--- Task data ---
/-- An optical port (R282–R310). -/
structure Port where
  st : PortSt
  /-- training phase 1 … 5; 0 outside TRAINING -/
  phase : Nat
  /-- cycle at which the phase began (R291) -/
  phaseAt : Nat
  lambdaOk : BitVec 4
  lambdaUsed : BitVec 4
  refuse : Nat
  peerId : Nat
  peerPort : Nat
  /-- end identity of the peer of the previous session (R284) -/
  prevPeer : Option (Nat × Nat)
  /-- last data sequence accepted in the previous session, and the cycle at which the port went DOWN (R284, R301) -/
  lastRx : Option Nat
  downAt : Option Nat
  lastChange : Stamp
  /-- cycle of the last state change -/
  since : Nat
  retrains : Nat
  txBytes : Nat
  rxBytes : Nat
  fecCorr : Nat
  fecUnc : Nat
  retrans : Nat
  authFails : Nat
  rejects : Nat
  creditStall : Nat
  rttNs : Nat
  /-- training nonces, own and peer's; the peer's proof has been verified (R293) -/
  nonce : BitVec 128
  peerNonce : Option (BitVec 128)
  peerOk : Bool
  /-- the training message this end sent last; the peer's first ACK has come in phase 5 (R293) -/
  txMsg : List Byte
  peerAck : Bool
  /-- the peer's LAST_SEQ where it may resume (R284) -/
  resume : Option Nat
  /-- link keys and salts of this session, send and receive, 36 bytes each (R286) -/
  txKey : List Byte
  rxKey : List Byte
  /-- receive key of the old generation, until its slot is erased (R288) -/
  rxOld : List Byte
  /-- next data sequence to send; next data sequence to accept (R282) -/
  txSeq : Nat
  rxSeq : Nat
  /-- frames sent and not acknowledged, oldest first -/
  unacked : List (Nat × Frame)
  /-- frames that wait to be sent, with the stage from which each waits for credits (none: for something else) and its lane on arrival
  (R299, R302) -/
  waiting : List (Option Nat × Bool × Frame)
  /-- cycle from which some frame waits for credits (R302) -/
  stallFrom : Option Nat
  /-- the arbiter of this output (R18): the source served last in each class, and 64-byte units that lead and backhaul frames are owed
  for the service frames sent ahead of them -/
  lastSrc : NMap Nat
  svcOwed : Nat
  /-- control frames sent and the last number accepted (R283) -/
  ctlTx : Nat
  ctlRx : Nat
  /-- last control frame sent of each kind: a CREDIT by its class and lane, a NARROW by REPLY -/
  ctlOut : NMap CtrlFrame
  /-- credits held by the sender for each (class, lane) and in the shared pool (R302) -/
  reserve : NMap Nat
  shared : Nat
  /-- last CREDIT totals received; totals returned to the peer -/
  creditIn : NMap Nat
  creditOut : NMap Nat
  /-- set to which the port is narrowing and the requests sent (R294, R283) -/
  narrowTo : BitVec 4
  narrowTries : Nat
  narrowAgreed : Bool
  /-- codewords uncorrectable in this stage, by wavelength; tag failures in this stage (R287, R294) -/
  uncStage : NMap Nat
  tagStage : Nat
  /-- time exchange: departure stamp of the REQUEST and its number (R306) -/
  t1 : Option Stamp
  exchange : Nat
  /-- the peer is locked to this domain's timekeeper, as its last TIME frame said; none before one came (R305) -/
  peerLocked : Option Bool
  deriving DecidableEq, Repr, Inhabited

/-- What a fabric transaction serves (R301, R304). -/
inductive TxnFor where
  /-- a write of a mover transfer -/
  | write (job task : Nat)
  /-- a read: tile-store device address and byte count -/
  | read (job task : Nat) (addr bytes : Nat)
  /-- a collective frame -/
  | coll (job task : Nat)
  /-- the copy of a generation of a job's waystation image (R348) -/
  | way (job ordinal : Nat)
  deriving DecidableEq, Repr, Inhabited

/-- A transaction of a source serai that has had no answer (R281, R301, R302). -/
structure Txn where
  tag : Nat
  dest : Nat
  flow : Nat
  epoch : Bool
  port : Nat
  /-- cycle of the request -/
  at_ : Nat
  use_ : TxnFor
  deriving DecidableEq, Repr, Inhabited

/-- Domain membership, keys, routing and time (R285, R288, R296–R309). -/
structure Domain where
  joined : Bool
  domainId : Nat
  deviceId : Nat
  timekeeper : Nat
  timePorts : List Nat
  inUse : Option Nat
  hops : Nat
  locked : Bool
  holdover : Bool
  /-- host A must join again (R309) -/
  lost : Bool
  /-- phase error not yet slewed, in cycles (R307) -/
  phaseErr : Int
  /-- one-step correction taken at the next tick -/
  stepErr : Int
  renumber : Bool
  /-- announced period and its stage (R307) -/
  announce : Option (Nat × Nat)
  key0 : Option (BitVec 256)
  key1 : Option (BitVec 256)
  kgen : Bool
  keyAt : Option Nat
  eraseAt : Option Nat
  route0 : NMap Nat
  route1 : NMap Nat
  epoch : Bool
  routeAt : Option Nat
  tkAt : Option (Nat × List Nat × Nat)
  txns : List Txn
  /-- tags not to be reused until the cycle given (R301) -/
  quarantine : NMap Nat
  deriving DecidableEq, Repr, Inhabited

/-- Where a task of a step stands (R65–R77). -/
inductive TState where
  | waiting
  | ready
  | running
  | suspended
  | done
  | failed
  | notRun
  | aborted
  deriving DecidableEq, Repr, Inhabited

/-- A running leg (R72, R75): its group, its start, the arrays it holds, whether it has overrun, and the translations
it started with (R29). -/
structure Leg where
  group : GroupId
  startStage : Nat
  start : Nat
  arrays : Nat
  overran : Bool
  pt : NMap Nat
  /-- this leg's group is the vector group as well (KIND 0x05) -/
  both : Bool
  /-- its first tile boundary since the tick or the job's abort has been reached: it starts no further tile (R66, R73, R103) -/
  ended : Bool
  deriving DecidableEq, Repr, Inhabited

/-- Output summary of one output set (R132) with the state that spans its chunks. -/
structure OutSum where
  sat : Bool
  isat : Bool
  psn : Bool
  bnd : Bool
  /-- largest scale written; none yet -/
  maxScale : Option Int
  poisoned : Nat
  saturated : Nat
  /-- the B0 scale byte has been written poisoned (R43) -/
  b0 : Bool
  deriving DecidableEq, Repr, Inhabited

/-- Running state of a matrix or convolution task (R101–R113). -/
structure MatSt where
  sacc : Int
  /-- next tile -/
  tile : Nat
  /-- chunks (row group, chunk) that wait for the output stage, oldest first -/
  drain : List (Nat × Nat)
  drained : Nat
  filled : List Nat
  freed : List Nat
  /-- rows taken by a gather task (R110) -/
  taken : List Nat
  /-- the first leg has begun -/
  begun : Bool
  sums : List OutSum
  /-- stationary, streamed and preload bounds of each set under the rule (R121, R123) -/
  bnds : List (Option (Int × Int × Int))
  /-- byte ranges that overlap under R129: first address and length -/
  undef : List (Nat × Nat)
  /-- halo stamps seen and publications done (R175, R176) -/
  haloIn : List Nat
  haloOut : List Nat
  skipped : Nat
  /-- cycles spent in halo waits, and the cycle of the last boundary (R171, R175) -/
  haloWait : Nat
  lastAt : Nat
  deriving DecidableEq, Repr, Inhabited

/-- Partial result of one reduction segment (R149, R150). -/
structure SegSt where
  v : Int
  i : Int
  seen : Bool
  clamp : Bool
  taint : Bool
  deriving DecidableEq, Repr, Inhabited

/-- Running state of an element program or a tap sweep (R134–R156). -/
structure ElemSt where
  begun : Bool
  iter : Nat
  /-- working exponent and bound of each stream (R139) -/
  works : List Int
  bounds : List Int
  sat : Bool
  isat : Bool
  psn : Bool
  bnd : Bool
  lut : Bool
  dz : Bool
  o0 : OutSum
  o1 : OutSum
  red0 : NMap SegSt
  red1 : NMap SegSt
  dig0 : Nat
  dig1 : Nat
  segPoisoned : Nat
  /-- tables of slots 8 … 15 as loaded at the leg's start: 64-byte header and entries -/
  tabs : List (List Byte)
  deriving DecidableEq, Repr, Inhabited

/-- Running state of a mover transfer (R158–R160, R486). -/
structure MovSt where
  begun : Bool
  piece : Nat
  fill : Nat
  sat : Bool
  psn : Bool
  nan : Bool
  poisoned : Nat
  saturated : Nat
  /-- fabric frames still to be answered -/
  owed : Nat
  /-- every piece has been issued -/
  issued : Bool
  deriving DecidableEq, Repr, Inhabited

/-- One open query column (R199): running maximum, normaliser, poisoned. -/
structure AttCol where
  m : Option Int
  l : Nat
  pois : Bool
  deriving DecidableEq, Repr, Inhabited

/-- One row of an attention task's work range as its first leg read it (R188, R189). -/
structure AttRow where
  seqRec : Nat
  q : Nat
  kv : Nat
  deriving DecidableEq, Repr, Inhabited

/-- A query block (forward) or a bale group (backward) whose results wait for ATTENTION_FINISH. -/
structure AttFin where
  row : Nat
  blk : Nat
  cols : List AttCol
  /-- tiles counted when its last pair ended -/
  tile : Nat
  deriving DecidableEq, Repr, Inhabited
---
### [Task to carry out]
Exactly the lines above from the one with "byte count -/" to the one with "stands (R65–R77). -/", both included, are to be quoted; leave the rest out.

### [Solution for this exercise]
  /-- a read: tile-store device address and byte count -/
  | read (job task : Nat) (addr bytes : Nat)
  /-- a collective frame -/
  | coll (job task : Nat)
  /-- the copy of a generation of a job's waystation image (R348) -/
  | way (job ordinal : Nat)
  deriving DecidableEq, Repr, Inhabited

/-- A transaction of a source serai that has had no answer (R281, R301, R302). -/
structure Txn where
  tag : Nat
  dest : Nat
  flow : Nat
  epoch : Bool
  port : Nat
  /-- cycle of the request -/
  at_ : Nat
  use_ : TxnFor
  deriving DecidableEq, Repr, Inhabited

/-- Domain membership, keys, routing and time (R285, R288, R296–R309). -/
structure Domain where
  joined : Bool
  domainId : Nat
  deviceId : Nat
  timekeeper : Nat
  timePorts : List Nat
  inUse : Option Nat
  hops : Nat
  locked : Bool
  holdover : Bool
  /-- host A must join again (R309) -/
  lost : Bool
  /-- phase error not yet slewed, in cycles (R307) -/
  phaseErr : Int
  /-- one-step correction taken at the next tick -/
  stepErr : Int
  renumber : Bool
  /-- announced period and its stage (R307) -/
  announce : Option (Nat × Nat)
  key0 : Option (BitVec 256)
  key1 : Option (BitVec 256)
  kgen : Bool
  keyAt : Option Nat
  eraseAt : Option Nat
  route0 : NMap Nat
  route1 : NMap Nat
  epoch : Bool
  routeAt : Option Nat
  tkAt : Option (Nat × List Nat × Nat)
  txns : List Txn
  /-- tags not to be reused until the cycle given (R301) -/
  quarantine : NMap Nat
  deriving DecidableEq, Repr, Inhabited

/-- Where a task of a step stands (R65–R77). -/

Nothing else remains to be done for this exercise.